Alcohol and marijuana use.

Each day, participants indicated whether they drank alcohol yesterday, coded 0 (no) or 1 (yes) and, if so, the number of total drinks they had yesterday with options from 1 (1 drink) to 25 (25 or more drinks). A standard drink was defined as 12 fluid oz. regular beer, 8–9 fluid oz. malt liquor, 5 fluid oz. wine, or 1.5 fluid oz. (shot) distilled spirits. The outcome variable for HED was coded as “1” on days that women reported 4+ and men reported 5+ drinks and “0” for other drinking days.

Each day, participants also indicated whether they used marijuana, coded 0 (no) or 1 (yes) and, if so, the total number of hours they were high with options from 0 (<1 hour) to 23 (23–24 hours). Responses were recoded by adding “1” so that “0” would reflect no hours high.

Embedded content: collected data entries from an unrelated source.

/-- The results in flight of a socket. -/
def Tile.flight (t : Tile) : Sock → List InFlight
  | .sv => t.sv.flight | .dm => t.dm.flight | .sy => t.sy.flight | .tm => t.tm.flight | .sh => t.sh.flight
  | q => (t.pipe q).flight

def Tile.setFlight (t : Tile) (q : Sock) (l : List InFlight) : Tile :=
  match q with
  | .sv => { t with sv := { t.sv with flight := l } }
  | .dm => { t with dm := { t.dm with flight := l } }
  | .sy => { t with sy := { t.sy with flight := l } }
  | .tm => { t with tm := { t.tm with flight := l } }
  | .sh => { t with sh := { t.sh with flight := l } }
  | q => t.mapPipe q fun p => { p with flight := l }

/-- Put a result in a socket's pipeline. -/
def Tile.launchResult (t : Tile) (q : Sock) (r : InFlight) : Tile := t.setFlight q (t.flight q ++ [r])

/-! ### Source ports (R35, R36, R41) -/

/-- Messages of a queue presented to the tile: those before the first that has not arrived (R222). -/
def RxQueue.presented (q : RxQueue) : List Queued := q.messages.takeWhile fun m => m.arrived

/-- The current queue (R226). -/
def SvState.queue (v : SvState) : RxQueue := v.queues.getD (v.current - 1) RxQueue.reset

/-- SV.qbase: pointer to the header line of the first message, 0 when there is none (R226). -/
def SvState.qbase (v : SvState) : Word :=
  match v.queue.presented with
  | [] => 0
  | m :: _ => BitVec.ofNat 64 (2 ^ 60 + v.queue.base + 64 * m.line)

/-- A DCC less Σ, as the program reads it, in 64 bits (spec/21 R382): Σ is kept in 64 bits as well. -/
def unbiased (x sigma : Nat) : Nat := (x + 2 ^ 64 - sigma % 2 ^ 64) % 2 ^ 64

/-- Offset of a cycle in a tile's bay. The bay of a restored context may have begun before cycle 0 of its domain (spec/22 R393). -/
def Tile.bayOffset (t : Tile) (dcc : Nat) : Nat := ((dcc : Int) - t.bayStart).toNat

/-- DCC as a program of the domain reads it: less the launch bias Σ (spec/21 R382); zero in boot state (spec/23 R403). -/
def Domain.readDcc (d : Domain) : Word := if d.boot then 0 else BitVec.ofNat 64 (unbiased d.dcc d.sigma)

/-- TM's auxiliary ports dcc, ofs and bay (spec/04, before R92). -/
def State.tmPort (s : State) (slot : Nat) (t : Tile) (sel : Nat) : Word :=
  let d := s.domain slot
  if d.boot then 0
  else match sel with
    | 0 => d.readDcc
    | 1 => BitVec.ofNat 64 (t.bayOffset d.dcc)
    | _ => BitVec.ofNat 64 t.bay

/-- ID's ports (R94). -/
def State.idPort (s : State) (slot site : Nat) (t : Tile) (sel : Nat) : Word :=
  let (x, y) := s.xy slot site
  let w := (s.grid slot).1
  match sel with
  | 0x00 => BitVec.ofNat 64 (s.flat slot site)
  | 0x01 => BitVec.ofNat 64 x
  | 0x02 => BitVec.ofNat 64 y
  | 0x03 => BitVec.ofNat 64 (clusterOf w x y)
  | 0x04 => BitVec.ofNat 64 (rankOf x y)
  | 0x0D => t.fflagsWord
  | 0x0E => t.id.xfer
  | 0x0F => 64
  | 0x10 => predWord t.inSup
  | 0x11 => if t.inSup then (s.unit slot).supProfile else (s.unit slot).profile
  | 0x12 => (s.domain slot).spec.gridWord
  | n => if n < 0x09 then t.id.org.getD (n - 5) 0 else t.id.ext.getD (n - 9) 0

/-- Reserved counters head, head + 1, …: occupancy (tail − head) mod 16 (spec/07 R160). -/
def MxState.occupancy (m : MxState) : Nat := (m.tail + 16 - m.head) % 16

/-- A reserved slot is not ready (spec/07 R147, R161). -/
def MxState.unready (m : MxState) : Bool :=
  (List.range (min m.occupancy 8)).any fun k => m.notReady.contains ((m.head + k) % 8)

/-- What MX.pend reads (spec/07 R147). -/
def MxState.pend (m : MxState) (now : Nat) : Word :=
  BitVec.ofNat 64 ((if m.unready then 4 else 0) + (if now < m.fetchEnd then 2 else 0) + (if m.fmt.isSome then 1 else 0))

/-- Reserved bits of a rounding word read as zero (R114, R370). -/
def rndRead (w : Word) : Word := w &&& 0xFFFFFFFFFF00000F#64
/-- Reserved bits of a format word read as zero (R42, R370). -/
def fmtRead (w : Word) : Word := w &&& 0x1FFFF#64

def VecState.aux (x : VecState) (sel : Nat) : Word :=
  match sel with
  | 1 => rndRead x.rnd | 2 => x.msk | 3 => x.tbl | _ => 0

def AgState.aux (x : AgState) (sel : Nat) : Word :=
  if sel < 4 then x.base.getD sel 0 else if sel < 8 then x.step.getD (sel - 4) 0 else x.bnd.getD (sel - 8) 0

def CtState.aux (x : CtState) (sel : Nat) : Word :=
  match sel with
  | 0 => x.lnk
  | 1 => BitVec.ofNat 64 x.lcnt
  | 2 => BitVec.ofNat 64 x.lend
  | 3 => x.mmask.setWidth 64
  | _ => x.uipc

/-- A port source other than the special ones, read from the tile as it stands (R35). `now` is the cycle of the socket's clock. -/
def State.readPort (s : State) (slot site : Nat) (t : Tile) (q : Sock) (kind sel : Nat) : Res :=
  match q with
  | .ct => .s (t.cap.ct.aux sel)
  | .ia => .s t.cap.ia.q0
  | .ib => .s t.cap.ib.q0
  | .ag => if kind = 0 then .s t.cap.ag.q0 else .s (t.cap.ag.aux sel)
  | .sr => if sel < 64 then .s (t.s.getD sel 0) else .s (t.z.getD (sel - 64) 0)
  | .vr => .v (t.v.getD sel .zero)
  | .pr => if sel < 8 then .s (predWord (t.pred sel)) else .s (t.mask (sel - 8))
  | .va | .vb | .vc =>
    let x := t.cap.vec q
    if kind = 0 then .v x.q0 else if kind = 1 then .s x.q1 else .s (x.aux sel)
  | .sf => .v t.cap.sf.q0
  | .la | .lb =>
    let x := t.cap.ls q
    if kind = 0 then .v x.q0 else if sel = 0 then .v x.strd else .s x.msk
  | .mx =>
    if sel = 3 then .s (t.mx.mp.getD 3 0 &&& 0x1FFFFFFFFFFF#64)
    else if sel < 8 then .s (t.mx.mp.getD sel 0)
    else if sel = 9 then .s (BitVec.ofNat 64 t.mx.head)
    else if sel = 10 then .s (BitVec.ofNat 64 t.mx.tail)
    else .s (t.mx.pend (s.domain slot).dcc)
  | .ep =>
    if kind = 0 then .v t.ep.q0
    else match sel with
      | 0 => .v t.ep.scl
      | 1 => .v t.ep.bias
      | 2 => .s (t.ep.act &&& 0xFF#64)
      | 3 => .s (fmtRead t.ep.ofmt)
      | _ => .s t.ep.dst
  | .gn => if kind = 0 then .v t.gn.q0 else if kind = 1 then .s t.gn.q1 else .s t.gn.elem
  | .ns => if sel < 16 then .v (t.ns.ln.getD sel ⟨.zero, 0⟩).data else .s t.ns.dst
  | .sv =>
    if kind = 0 then .s t.sv.q0
    else if sel = 0 then .s (BitVec.ofNat 64 t.sv.queue.presented.length) else .s t.sv.qbase
  | .dm => if kind = 0 then .s t.dm.q0 else .s (t.dm.dp.getD sel 0)
  | .id => .s (s.idPort slot site t sel)
  | .sy => .s t.sy.q0
  | .tm => if kind = 0 then .s t.tm.q0 else if kind = 1 then .s t.tm.q1 else .s (s.tmPort slot t sel)
  | .sh => if kind = 0 then .s t.sh.q0 else .s t.sh.idx

/-- A special source (R36). -/
def specialSource (header : BitVec 64) (bundle sel : Nat) : Word :=
  let lim : BitVec 32 := header.extractLsb' 16 32
  match sel with
  | 0 => lim.signExtend 64
  | 1 => lim.setWidth 64
  | 2 => lim ++ (0 : BitVec 32)
  | _ => BitVec.ofNat 64 bundle

/-- The value of a source field (R32, R35, R36). -/
def State.readSource (s : State) (slot site : Nat) (t : Tile) (header : BitVec 64) (bundle : Nat) : Source → Res
  | .imm v => .s (v.signExtend 64)
  | .port k kind sel _ =>
    match Sock.ofNum k.toNat with
    | none => .s (specialSource header bundle sel.toNat)
    | some q => s.readPort slot site t q kind.toNat sel.toNat

/-- A read of q0 of a data-locked socket empties it (R70). -/
def Tile.emptied (t : Tile) : Source → Tile
  | .port k kind _ _ =>
    match Sock.ofNum k.toNat with
    | some q => if kind = 0 ∧ t.locked q then t.mapPipe q fun p => { p with full := false } else t
    | none => t
  | .imm _ => t

/-! ### Destination ports (R34, R40, R41) -/

def Captured.markO1 (c : Captured) (q : Sock) : Captured := c.setPipe q { c.pipe q with o1w := true }
def Captured.markO2 (c : Captured) (q : Sock) : Captured := c.setPipe q { c.pipe q with o2w := true }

Simultaneous alcohol and marijuana use.

If participants indicated both alcohol and marijuana use that day, they were asked if they engaged in SAM use, “Yesterday, did you use alcohol and marijuana at the same time—that is, so that their effects overlapped?” coded 0 (no) or 1 (yes).

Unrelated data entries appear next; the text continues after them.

/-- The trigger data as a scalar and as a vector. -/
def Trig.b (g : Trig) : Word := g.data.scalar
def Trig.v (g : Trig) : Vec := g.data.vector

/-- Raise a fault of a trigger with its detail words. -/
def Trig.fault (g : Trig) (s : State) (cause : Nat) (w7 w15 : Word) : State :=
  s.raise g.slot g.site g.from_ cause w7 w15 []

/-- The sockets driven by the domain clock (R372). -/
def Sock.clocked : Sock → Bool
  | .mx | .ep | .gn | .ns | .sv | .dm => true
  | _ => false

/-- The cycle a socket counts in: DCC for those of the domain clock, the domain's pulses for SY, TM and SH, which are neither
captured nor stopped by a freeze, else that of the context that issues (R372, R374). -/
def State.sockCycle (s : State) (slot site : Nat) (q : Sock) : Nat :=
  if Sock.clocked q then (s.domain slot).dcc
  else if q = .sy ∨ q = .tm ∨ q = .sh then (s.domain slot).pulses
  else s.now slot site

/-- A trigger that the supervisor context must not issue in a frozen domain (R374), or in boot state (spec/23 R403). -/
def State.forbidden (s : State) (slot site : Nat) (q : Sock) (sel : Nat) : Bool :=
  let d := s.domain slot
  if d.boot then Sock.clocked q && q != .sv
  else d.frozen && (s.tile site).inSup && Sock.clocked q && !(q == .sv && (sel == 0x08 || sel == 0x0B || sel == 0x0D))

/-- The slot being issued. -/
def State.curSlot (s : State) : Slot := decodeSlot s.cur.from_.slotValue

/-- The socket named by the slot being issued, if it is one of those the instruction belongs to; else the first of them. -/
def State.curSock (s : State) (own : List Sock) : Sock :=
  match Sock.ofNum s.curSlot.sock.toNat with
  | some q => if own.contains q then q else own.headD .ct
  | none => own.headD .ct

/-- The data of the move being issued: its source, read before the bundle's writes (R38), in the trigger's class (R37). -/
def State.curData (s : State) (q : Sock) (sel : Nat) : Res :=
  let r := s.readSource s.cur.slot s.cur.site s.cur.pre s.cur.header s.cur.from_.bundle s.curSlot.src
  if trigIsVector q sel then .v r.vector else .s r.scalar

/-- Put a trigger of a data-locked socket in waiting; it replaces one that waits (R70). -/
def Tile.wait (t : Tile) (q : Sock) (w : Waiting) : Tile :=
  if q = .mx then { t with mx := { t.mx with waiting := some w } } else t.mapPipe q fun p => { p with waiting := some w }

/-- The trigger of the move being issued, as it fires now (R38). -/
def State.trigOf (s : State) (own : List Sock) : Trig :=
  let q := s.curSock own
  let sel := s.curSlot.sel.toNat
  ⟨s.cur.slot, s.cur.site, s.sockCycle s.cur.slot s.cur.site q, q, sel, s.curData q sel, s.cur.from_⟩

/-- A breach of R374 or R403: the fault of a trigger that its context must not issue. -/
def Trig.forbid (g : Trig) (s : State) : State := g.fault s 0x200D g.b 0

/-- Issue of a trigger: nothing under a false guard (R33); a breach of R374 or R403 is a fault; in a data-locked socket it
waits (R70); else it fires. `own` lists the sockets that have the operation. -/
def State.trigger (s : State) (own : List Sock) (fire : Trig → State → State) : State :=
  let g := s.trigOf own
  if !s.cur.pre.guard s.curSlot.guard then s
  else if s.forbidden g.slot g.site g.sock g.sel then g.forbid s
  else if s.cur.pre.locked g.sock then s.mapTile g.site fun t => t.wait g.sock ⟨g.sel, g.data, g.from_⟩
  else fire g s

/-- Start the interval of a firing and clear the marks of R70. -/
def Pipe.fired (p : Pipe) (readyAt : Nat) : Pipe := { p with o1w := false, o2w := false, waiting := none, readyAt := readyAt }

/-- A firing of a pipelined socket: interval, and the result that lands, which holds bundles where the socket is data-locked
(R50, R69, R72, spec/15 R301). -/
def Tile.firePipe (t : Tile) (q : Sock) (readyAt : Nat) (r : InFlight) : Tile :=
  t.mapPipe q fun p => { p.fired readyAt with flight := p.flight ++ [{ r with locked := t.locked q }] }

end Sys2Proof.Machine
end

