/-- Untimed copy completion, or the report of another endpoint that every byte has performed (R245, spec/13 R270). -/
def execUcopyCompletion (site xfer : Nat) (s : State) : Result :=
  .next (match s.slotOf site with
    | none => s
    | some slot =>
      let d := s.domain slot
      match d.commands.find? fun c => c.site == site && c.form == .ucopy && c.work.contains xfer && c.copyOver d.dcc with
      | some c => s.completeCopy slot c
      | none => s)

/-! ### Upkeep within a tick -/

/-- At c + 1 a conv command takes the code table it names (R244, spec/05 R112). -/
def State.takeTables (s : State) (slot : Nat) : State :=
  let now := (s.domain slot).dcc
  s.mapDomain slot fun d =>
    { d with commands := d.commands.map fun c =>
        if c.form = .conv ∧ c.fired + 1 = now then
          { c with codeTable := (s.tile c.site).tables.getD (wbits (c.args.d 1) 16 15) (resetCodeTable 0) }
        else c }

/-- A loose command or copy whose accesses to wait for have performed departs (spec/12 R254); its delay on the catwalk is a free value. -/
def State.departCommands (s : State) (slot : Nat) : State :=
  let now := (s.domain slot).dcc
  let free (c : Command) : Bool := c.phase == .waiting && (c.form != .ucopy || !c.block.isEmpty) && s.departs c.waits
  ((s.domain slot).commands.filter free).foldl (fun s c =>
    s.drawn.putCommand slot
      { c with phase := .delivery, acceptAt := now + (if c.owned then c.di else 0) + 1 + Config.freeNat s.draws }) s

/-- A timed command that is past its busy interval leaves the list. -/
def Domain.sweepCommands (d : Domain) : Domain :=
  { d with commands := d.commands.filter fun c => !(c.phase == .started && decide (c.busyUntil ≤ d.dcc + 1)) }

end Sys2Proof.Machine
end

Alcohol and marijuana motives.

Participants reported their motives for alcohol and/or marijuana use on a 0 (not at all) to 4 (extremely) scale. The motives were adapted from the original Comprehensive Marijuana Motives Questionnaire (CMMQ; Lee et al., 2009) and Modified Drinking Motives Questionnaire–Revised (Modified DMQ-R; Grant et al., 2007) to ask about motives for alcohol and/or marijuana use for the previous day, “Yesterday, to what extent did you use alcohol and/or marijuana for the following reasons?” Mean scores were calculated for four subscales, Social (two items, α = .83; e.g., “to be social”), Enhancement (two items, α = .69; e.g., “to feel good”), Coping (six items, α = .79; e.g., “to reduce my anxiety”), and Conformity (two items, α = .70; e.g., “so I wouldn’t feel left out”) subscales.

Covariates.

Biological sex was assessed through selfreport during the screening assessment and was coded 0 (female) and 1 (male). Current education status was assessed at baseline and was coded as 1 (attending a 4-year college or university) and 0 (all other options). Day of the study was coded from 0 to 13. Weekend refers to the day on which the behavior occurred (i.e., alcohol or marijuana use) and was coded 1 (Thursday, Friday, Saturday) and 0 (all other days).

Data analysis plan

Multilevel models (MLMs) were estimated to test the extent to which coping, social, enhancement, and conformity motives for alcohol and/or marijuana use were associated with alcohol, marijuana, and SAM use. Cases (i.e., days) were included in the MLMs only if participants reported on their motives for use. Alcohol and/or marijuana use was reported on 3,220 days, but the MLMs for motives on alcohol and/or marijuana use days included 3,158 days. Thus, data were missing for only 1.93% of the days with alcohol and/or marijuana use.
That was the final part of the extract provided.